_TO DO_
Starting with the first line below, reproduce each line exactly until you have included the one bearing "theorem toNat_outLen_windowPush (b".

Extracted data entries
-- ==== Sys2Proof/Laws/Window.lean ====
section
/-! SUPPORT. The decoder window: a byte pushed, bytes pushed one after another, and a copy (R193, R194). -/

namespace Sys2Proof.Machine

theorem toNat_outLen_windowPush (b : Byte) {s : State} (h : s.wr.outLen.toNat + 1 < 2 ^ 25) :
    (windowPush b s).wr.outLen.toNat = s.wr.outLen.toNat + 1 := by
  show (s.wr.outLen + 1#25).toNat = _
  rw [BitVec.toNat_add]; simp; omega

theorem toNat_fill_windowPush (b : Byte) (s : State) :
    (windowPush b s).win.fill.toNat = min (s.win.fill.toNat + 1) windowSize := by
  show (if s.win.fill.toNat < windowSize then s.win.fill + 1 else BitVec.ofNat 17 windowSize).toNat = _
  unfold windowSize
  split
  · rename_i h
    have : (s.win.fill + 1#17).toNat = s.win.fill.toNat + 1 := by rw [BitVec.toNat_add]; simp; omega
    show (s.win.fill + 1#17).toNat = _
    omega
  · simp; omega

/-- R193: one byte pushed, where it fits. -/
theorem windowPush_pushed (b : Byte) {s : State} (h : s.wr.outLen.toNat + 1 < 2 ^ 25) :
    Pushed s (windowPush b s) 1 ∧ Memory.read? (windowPush b s).obuf s.wr.outLen.toNat = some b := by
  have hp := s.win.pos.isLt
  have hm : s.win.pos.toNat % windowSize = s.win.pos.toNat := Nat.mod_eq_of_lt (by unfold windowSize; omega)
  refine ⟨⟨windowPush_only b s, toNat_outLen_windowPush b h, rfl, toNat_fill_windowPush b s, ?_, ?_, ?_⟩, ?_⟩
  · intro n hn
    have : n = 0 := by omega
    subst this
    simp [windowPush_obuf, windowPush_bytes, hm]
  · intro k hk
    rw [windowPush_obuf, Memory.read?_write_of_ne _ _ (by omega)]
  · intro j hj
    have h0 := hj 0 (by omega)
    rw [Nat.add_zero, hm] at h0
    rw [windowPush_bytes, Memory.read?_write_of_ne _ _ (Ne.symm h0)]
  · rw [windowPush_obuf, Memory.read?_write_same]

/-- The window index of a byte further on. -/
theorem windowPos_add (p : BitVec 16) (k n : Nat) :
    ((p + BitVec.ofNat 16 k).toNat + n) % windowSize = (p.toNat + (k + n)) % windowSize := by
  rw [BitVec.toNat_add, BitVec.toNat_ofNat]
  unfold windowSize
  omega

/-- Bytes pushed one after another. -/
theorem pushed_trans {s t u : State} {k l : Nat} (h1 : Pushed s t k) (h2 : Pushed t u l) (hw : k + l ≤ windowSize) :
    Pushed s u (k + l) := by
  obtain ⟨o1, n1, p1, f1, b1, ob1, w1⟩ := h1
  obtain ⟨o2, n2, p2, f2, b2, ob2, w2⟩ := h2
  refine ⟨windowFrame.trans o1 o2, by omega, ?_, by rw [f2, f1]; omega, ?_, ?_, ?_⟩
  · rw [p2, p1, BitVec.add_assoc, ← BitVec.ofNat_add]
  · intro n hn
    by_cases hk : n < k
    · rw [w2, b1 n hk, ob2 _ (by omega)]
      intro m hm he
      rw [p1, windowPos_add] at he
      unfold windowSize at *
      omega
    · have := b2 (n - k) (by omega)
      rw [p1, windowPos_add, n1, show k + (n - k) = n by omega, show s.wr.outLen.toNat + k + (n - k) = s.wr.outLen.toNat + n by omega] at this
      exact this
  · intro i hi
    rw [ob2 _ (by omega), ob1 _ (by omega)]
  · intro j hj
    rw [w2, w1]
    · intro n hn; exact hj n (by omega)
    · intro n hn
      rw [p1, windowPos_add]
      exact hj (k + n) (by omega)

theorem pushed_refl {s : State} (h : s.win.fill.toNat ≤ windowSize) : Pushed s s 0 := by
  refine ⟨rfl, rfl, by simp, by omega, fun n hn => by omega, fun _ _ => rfl, fun _ _ => rfl⟩

/-- `d` back from the current index is the index of a byte pushed `d` before. -/
theorem windowBack_add {s : State} {d n : Nat} (hd : n ≤ d) (hW : d ≤ windowSize) :
    (windowBack s d + n) % windowSize = (s.win.pos.toNat + windowSize - (d - n)) % windowSize := by
  have := s.win.pos.isLt
  unfold windowBack windowSize at *
  omega

theorem windowBack_eq (s : State) {d : Nat} (hW : d ≤ windowSize) :
    windowBack s d = (s.win.pos.toNat + windowSize - d) % windowSize := by
  have := s.win.pos.isLt
  unfold windowBack windowSize at *
  omega

/-- A pushed byte keeps the last WIN_FILL slots written. -/
theorem windowOk_of_pushed {s t : State} {l : Nat} (h : WindowOk s) (hp : Pushed s t l)
    (hw : ∀ n, n < l → (Memory.read? t.obuf (s.wr.outLen.toNat + n)).isSome = true) : WindowOk t := by
  obtain ⟨hf, hs⟩ := h
  obtain ⟨-, n1, p1, f1, b1, -, w1⟩ := hp
  refine ⟨by rw [f1]; omega, fun d hd1 hd2 => ?_⟩
  have hW : d ≤ windowSize := by rw [f1] at hd2; omega
  have hidx : windowBack t d = (s.win.pos.toNat + (l + (windowSize - d))) % windowSize := by
    rw [windowBack_eq t hW, p1, BitVec.toNat_add, BitVec.toNat_ofNat]
    have := s.win.pos.isLt
    unfold windowSize at *
    omega
  by_cases hdl : d ≤ l
  · have hn : windowBack t d = (s.win.pos.toNat + (l - d)) % windowSize := by
      rw [hidx]; unfold windowSize at *; omega
    rw [hn, b1 _ (by omega)]
    exact hw _ (by omega)
  · have hd3 : d - l ≤ s.win.fill.toNat := by rw [f1] at hd2; omega
    have hn : windowBack t d = windowBack s (d - l) := by
      rw [hidx, windowBack_eq s (by omega)]
      unfold windowSize at *; omega
    rw [hn, w1]
    · exact hs _ (by omega) hd3
    · intro n hn2 he
      rw [windowBack_eq s (by omega)] at he
      have := s.win.pos.isLt
      unfold windowSize at *
      omega

theorem windowRead_of {s : State} {j : Nat} {b : Byte} (h : Memory.read? s.win.bytes j = some b) :
    windowRead j s = .ok b s := by
  unfold windowRead; rw [h]

/-- R194's loop: it ends, and its bytes are those `d` before them. -/
theorem copyLoop_copied {d n : Nat} {s : State} (hok : WindowOk s) (hd1 : 1 ≤ d) (hd2 : d ≤ s.win.fill.toNat)
    (hn : n ≤ windowSize - 1) (ho : s.wr.outLen.toNat + n < 2 ^ 25) :
    ∃ t, copyLoop d n s = .ok () t ∧ Copied s t n d ∧ WindowOk t := by
  induction n generalizing s with
  | zero => exact ⟨s, rfl, ⟨pushed_refl hok.1, fun n hn => by omega⟩, hok⟩
  | succ n ih =>
    have hfill := hok.1
    obtain ⟨b, hb⟩ := Option.isSome_iff_exists.1 (hok.2 d hd1 hd2)
    obtain ⟨hp, hob⟩ := windowPush_pushed b (s := s) (by omega)
    have hok' : WindowOk (windowPush b s) := by
      refine windowOk_of_pushed hok hp fun m hm => ?_
      have : m = 0 := by omega
      subst this
      rw [Nat.add_zero, hob]; rfl
    obtain ⟨t, ht, ⟨hpt, hct⟩, hokt⟩ := ih hok' (by rw [hp.2.2.2.1]; omega) (by omega) (by rw [hp.2.1]; omega)
    have hall := pushed_trans hp hpt (by omega)
    rw [Nat.add_comm 1 n] at hall
    refine ⟨t, ?_, ⟨hall, fun m hm => ?_⟩, hokt⟩
    · simp only [copyLoop, windowRead_of hb, Res.bind_ok, ht]
    · have hout := hp.2.1
      cases m with
      | zero =>
        have h0 : Memory.read? t.obuf s.wr.outLen.toNat = some b := by
          rw [hpt.2.2.2.2.2.1 _ (by omega), hob]
        have hm2 : windowBack s d % windowSize = windowBack s d := by
          rw [windowBack_eq s (by omega), Nat.mod_mod]
        rw [Nat.add_zero, h0, if_pos (by omega), Nat.add_zero, hm2, hb]
        exact ⟨rfl, rfl⟩
      | succ m =>
        have hc := hct m (by omega)
        rw [hout, Nat.add_assoc, Nat.add_comm 1 m] at hc
        refine ⟨hc.1, ?_⟩
        rw [hc.2]
        by_cases h1 : m + 1 < d
        · rw [if_pos (by omega), if_pos h1]
          have hidx : (windowBack (windowPush b s) d + m) % windowSize = (windowBack s d + (m + 1)) % windowSize := by
            rw [windowBack_eq _ (by omega), windowBack_eq _ (by omega), windowPush_pos, BitVec.toNat_add]
            have := s.win.pos.isLt
            show (((s.win.pos.toNat + 1) % 65536 + windowSize - d) % windowSize + m) % windowSize = _
            unfold windowSize at *
            omega
          rw [hidx, hp.2.2.2.2.2.2]
          intro k hk he
          rw [windowBack_add (by omega) (by omega)] at he
          have := s.win.pos.isLt
          unfold windowSize at *
          omega
        · by_cases h2 : m < d
          · rw [if_pos h2, if_neg h1]
            have hidx : (windowBack (windowPush b s) d + m) % windowSize = (s.win.pos.toNat + 0) % windowSize := by
              rw [windowBack_eq _ (by omega), windowPush_pos, BitVec.toNat_add]
              have := s.win.pos.isLt
              show (((s.win.pos.toNat + 1) % 65536 + windowSize - d) % windowSize + m) % windowSize = _
              unfold windowSize at *
              omega
            rw [hidx, hp.2.2.2.2.1 0 (by omega), Nat.add_zero, show s.wr.outLen.toNat + (m + 1) - d = s.wr.outLen.toNat by omega]
            rw [hpt.2.2.2.2.2.1 _ (by omega)]
          · rw [if_neg h2, if_neg h1]

end Sys2Proof.Machine
end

_YOUR RESPONSE_
-- ==== Sys2Proof/Laws/Window.lean ====
section
/-! SUPPORT. The decoder window: a byte pushed, bytes pushed one after another, and a copy (R193, R194). -/

namespace Sys2Proof.Machine

theorem toNat_outLen_windowPush (b : Byte) {s : State} (h : s.wr.outLen.toNat + 1 < 2 ^ 25) :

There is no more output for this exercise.